◆ What is needed
Precisely the lines from the one with "(R308, R328). -/" through the end of the data, both included, must make up the response, each restated word for word.

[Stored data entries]
-- ==== Sys2Proof/Machine/State.lean ====
section
/-!
DEFINITION. Machine/State.lean: the state of the block as plain data: every register, buffer, queue, counter and mode that the
spec gives it, what it has put out, and the queue of commands that wait.
-/

namespace Sys2Proof.Machine

/-- Completion status codes of Table 0.5 (R21). No other code exists. -/
inductive Status where
  | ok | illegal | state | notOwner | stale | busy | noSpace | auth | range | aborted | notReady | sealed | lockout
  | hwFault
deriving DecidableEq, Repr

/-- A write to ENABLE, ABORT, PROFILE, an expert field or a field with the same timing that waits for the next course boundary
(R39). `fields` writes the register's expert fields where `expert` is set and its other fields where it is not. -/
inductive CfgWrite where
  | enable (block : Nat) (on : Bool)
  | abort (block : Nat)
  | profile (block : Nat) (code : Nat)
  | fields (func addr : Nat) (value : Word) (expert : Bool)
deriving DecidableEq, Repr

/-- An access that hangs in a block whose clock is stopped (R19, R543), with the accesses of the same function that wait
behind it. `write = none` is a read. -/
structure HungAccess where
  func : Nat
  addr : Nat
  write : Option Word
deriving DecidableEq, Repr

/-- Reasons of a captured write, in the order of R354. -/
inductive WswReason where
  | notOwner | sealClosed | reservedCode | blockState | noExpert
deriving DecidableEq, Repr

/-- A record of the event recorder (Table 18.3); CHECK is computed when the record is written out. -/
structure EvRec where
  seq : Nat
  rep : Nat
  source : Nat
  unit : Nat
  data : Octets
deriving DecidableEq, Repr

/-- A descriptor held in a COMMAND ring's cache (R345): its 64 octets and, once read, its scatter list and data. -/
structure Cached where
  octets : Octets
  fetched : Bool := false
  sgl : List ScatterEntry := []
  data : Octets := []
  /-- The object that mirrors the data on the standby unit (R457), 0 for none. -/
  object : Nat := 0
deriving DecidableEq, Repr

/-- A ring of a host function (R338 to R341, R355, R356, R360). -/
structure Ring where
  cfg : Word := 0x04000000#32
  base : BitVec 64 := 0#64
  wb : BitVec 64 := 0#64
  enabled : Bool := false
  err : Bool := false
  aborting : Bool := false
  pidx : Word := 0#32
  cidx : Word := 0#32
  drops : Word := 0#32
  lastDoorbell : BitVec 64 := 0#64
  cache : List Cached := []
  active : Nat := 0
  reserved : Nat := 0
  moderating : Bool := false
  messageOwed : Bool := false
  dropsOwed : Bool := false
deriving DecidableEq, Repr

/-- What the host interface holds for one function: its rings, its fence (R357) and which hardware causes hold now. -/
structure FuncState where
  rings : FMap Ring := []
  fenced : Bool := false
  cause : Nat := 0
  linkDown : Bool := false
  masterClear : Bool := false
  flr : Bool := false
  d3hot : Bool := false
deriving DecidableEq, Repr

/-- Ownership (Table 11.8). `owned f start`: function `f` is the owner, its lease last started at instant `start`, ns. -/
inductive Ownership where
  | noOwner
  | election (openedNs : Nat) (claims : List (Cmd × Nat))
  | owned (f : Nat) (leaseStartNs : Nat)
deriving DecidableEq, Repr

/-- One entry of the course's input log (R346, R452): an accepted command by its function, ring, descriptor and data with the
object that mirrors them; a register write mirrored to the standby unit (R458); a change of ownership; a second of station
metrology. -/
inductive LogItem where
  | command (func ring : Nat) (descriptor data : Octets) (object : Nat)
  | regWrite (func addr : Nat) (value : Word) (expert : Bool := false)
  | owner (now : Option Nat) (cause : Nat)
  | metro (second : Nat)
  | repair (slot : Nat) (octets : Octets)
deriving DecidableEq, Repr

/-- The host interface (chapter 11). -/
structure HstState where
  bifurcation : Nat := 0
  funcs : FMap FuncState := []
  ownership : Ownership := .noOwner
  /-- HST_LEASE_SHORT has not yet been raised in this lease period (R351). -/
  leaseShortArmed : Bool := true
  inputLog : List LogItem := []
deriving DecidableEq, Repr
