/-- Commands of a hub fail: PROGRAMs make their bands close early and are written again; the others wait until the hub is UP
(R325). -/
def State.failCommands (s : State) (h : Nat) : State :=
  let x := s.hub h
  let all := x.outstanding ++ x.waiting
  let progs := all.filter fun o => o.op == 2
  let s := s.setHub h { x with outstanding := [], waiting := all.filter fun o => o.op != 2 }
  match s.arc.format with
  | none => s
  | some f =>
    let pages := progs.filterMap fun o => match o.purpose with | .page b p => some (b, p) | _ => none
    let bands := (pages.map (·.1)).eraseDups
    bands.foldl (fun s b => s.rewrite f b ((pages.filter fun x => x.1 == b).map (·.2))) s

/-- The link of a hub starts a new epoch with no credit (R309). -/
def State.newEpoch (s : State) (h : Nat) : State :=
  s.modHub h fun x =>
    { x with epoch := (x.epoch + 1) % 256, hello := false, cmdLimit := 0, wbufLimit := 0, cmdSent := 0, wbufSent := 0,
             unacked := [], backlog := [], txSeq := 0, rxSeq := 0, ackOwed := false }

/-- A hub's credits are revoked (R309). -/
def State.revoke (s : State) (h : Nat) : State :=
  if (s.hub h).state ≠ 2 then s else
  let s := (s.newEpoch h).modHub h fun x => { x with state := 3 }
  let s := ((s.failCommands h).bump Fl.ARC_REVOKE_COUNT_COUNT).hubEvent 372 h
  match s.hubLane h with
  | some l => s.emit (.laneIdle l 1)
  | none => s

/-- Hub positions become ABSENT or DOWN as the plan carries their lanes (R310, Table 10.6). -/
def State.hubPresence (s : State) : State :=
  (List.range 128).foldl (fun s h =>
    let x := s.hub h
    if s.hubPresent h then (if x.state = 0 then s.setHub h { x with state := 1 } else s)
    else if x.state = 0 then s
    else (((s.newEpoch h).modHub h fun x => { x with state := 0 }).failCommands h).failReads h) s

/-- A frame of a hub is taken: its epoch is the link's, and its ACK counts. A sequenced frame counts only in order (R306). -/
def State.slateTake (s : State) (hdr : SlateHdr) (sequenced : Bool) (act : State → State) : State :=
  let h := hdr.hub.val
  if (s.hub h).epoch ≠ hdr.epoch.toNat ∨ (s.hub h).state = 0 then s else
  let s := s.slateAck h hdr.ack.toNat
  if !sequenced then act s
  else if hdr.seq.toNat ≠ (s.hub h).rxSeq then s.modHub h fun x => { x with ackOwed := true }
  else act (s.modHub h fun x => { x with rxSeq := nextSeq x.rxSeq, ackOwed := true })

/-- SLATE_HELLO_RX: a HELLO of the current epoch (R308, R309). -/
def slateHelloRxEffect (hdr : SlateHdr) (s : State) : State :=
  s.slateTake hdr false fun s => s.modHub hdr.hub.val fun x => { x with hello := true }

/-- A GEOMETRY payload (Table 10.3). -/
def geometryOf (b : Octets) : Nat × Geometry :=
  (beAt b 0 8, ⟨beAt b 8 1, beAt b 9 1, beAt b 10 1, beAt b 11 1, beAt b 12 4,
    [beAt b 16 2, beAt b 18 2, beAt b 20 2, beAt b 22 2], beAt b 24 2, beAt b 26 2, beAt b 28 4⟩)

/-- The part of a geometry that must match the format: all but the times and the firmware version. -/
def Geometry.shape (g : Geometry) : List Nat := [g.channels, g.dies, g.pageKib, g.modes, g.blocks] ++ g.pages

/-- The hub is UP, or back UP: operations that waited go (R309, R310). -/
def State.hubUp (s : State) (h : Nat) : State :=
  let s := (s.modHub h fun x => { x with state := 2 }).hubEvent 371 h
  let s := match s.arc.format with
    | some f => s.slateSend h 0x13 (be 1 f.mode ++ zeros 7)
    | none => s
  s.pumpAll h

/-- SLATE_GEOMETRY_RX: a hub's geometry is checked against the format (R309, R310). Without a format there is nothing to differ
from. -/
def slateGeometryRxEffect (hdr : SlateHdr) (payload : Octets) (s : State) : State :=
  let h := hdr.hub.val
  s.slateTake hdr true fun s =>
    let x := s.hub h
    if !x.hello then s else
    let (id, g) := geometryOf payload
    let s := s.setHub h { x with seenId := id, geom := some g }
    let known := s.arc.format.bind fun f => f.hub h
    let same := match known with
      | some m => m.hubId == id && m.geom.shape == g.shape
      | none => s.arc.format.isNone
    let s :=
      if same then
        if x.state = 5 then s.modHub h fun y => { y with state := 1 }
        else if x.state = 2 then s else s.hubUp h
      else if x.state = 1 then (s.modHub h fun y => { y with state := 5 }).hubEvent 374 h
      else s
    s.formatReady

/-- SLATE_CREDIT_RX: a CREDIT raises the limits; it never lowers one (R307). -/
def slateCreditRxEffect (hdr : SlateHdr) (cmdLimit wbufLimit : BitVec 32) (s : State) : State :=
  let h := hdr.hub.val
  s.slateTake hdr true fun s =>
    (s.modHub h fun x =>
      { x with cmdLimit := max x.cmdLimit cmdLimit.toNat, wbufLimit := max x.wbufLimit wbufLimit.toNat }).pumpAll h

/-- A PROGRAM of a page ends. The block of a PROG_FAIL is bad, and a spare takes its place at the band's next erase (R317, R324). -/
def State.programDone (s : State) (f : Format) (h b page status : Nat) : State :=
  if status = 0 then s.pageWritten f b page
  else if status = 5 ∧ s.arc.stopping.isSome = true then s
  else
    let s := if status = 1 then
        ((s.bump Fl.ARC_PROG_FAIL_COUNT_COUNT).hubEvent 376 h).modDie (dieNumber h (stripeOf b)) fun x =>
          { x with failed := x.failed.filter (fun k => k != b / 2048) ++ [b / 2048] }
      else s
    s.rewrite f b [page]

/-- SLATE_CPL_RX: a completion of a die operation (R305, R309). -/
def slateCplRxEffect (hdr : SlateHdr) (tag : BitVec 16) (status : Byte) (data : Octets) (s : State) : State :=
  let h := hdr.hub.val
  s.slateTake hdr true fun s =>
    let x := s.hub h
    match x.outstanding.find? fun o => o.tag == tag.toNat with
    | none => s.revoke h
    | some o =>
      let s := s.setHub h { x with outstanding := x.outstanding.erase o }
      let st := status.toNat
      let s := match o.purpose, s.arc.format with
        | .page b p, some f => s.programDone f h b p st
        | .erase b m, some f => s.eraseDone f h b m st
        | .scan _ _ _, some f => s.readDone f h o st
        | .host _, some f => s.readDone f h o st
        | .badMap, _ => s.formatMap h o.page data
        | .format, _ => s.formatErased h o st
        | _, none => s
      s.pumpAll h

/-- SLATE_STOP_DONE_RX: a hub has stopped (R308, R328). -/
def slateStopDoneRxEffect (hdr : SlateHdr) (s : State) : State :=
  let h := hdr.hub.val
  s.slateTake hdr true fun s =>
    match s.arc.stopping with
    | some l => { s with arc := { s.arc with stopping := some (l.filter fun k => k != h) } }
    | none => s

/-- The TYPE codes of Table 10.2. -/
def slateType (t : Nat) : Bool := t == 0 || t == 1 || (decide (0x10 ≤ t) && decide (t ≤ 0x16))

◆ Solution to this problem
/-- SLATE_STOP_DONE_RX: a hub has stopped (R308, R328). -/
def slateStopDoneRxEffect (hdr : SlateHdr) (s : State) : State :=
  let h := hdr.hub.val
  s.slateTake hdr true fun s =>
    match s.arc.stopping with
    | some l => { s with arc := { s.arc with stopping := some (l.filter fun k => k != h) } }
    | none => s

/-- The TYPE codes of Table 10.2. -/
def slateType (t : Nat) : Bool := t == 0 || t == 1 || (decide (0x10 ≤ t) && decide (t ≤ 0x16))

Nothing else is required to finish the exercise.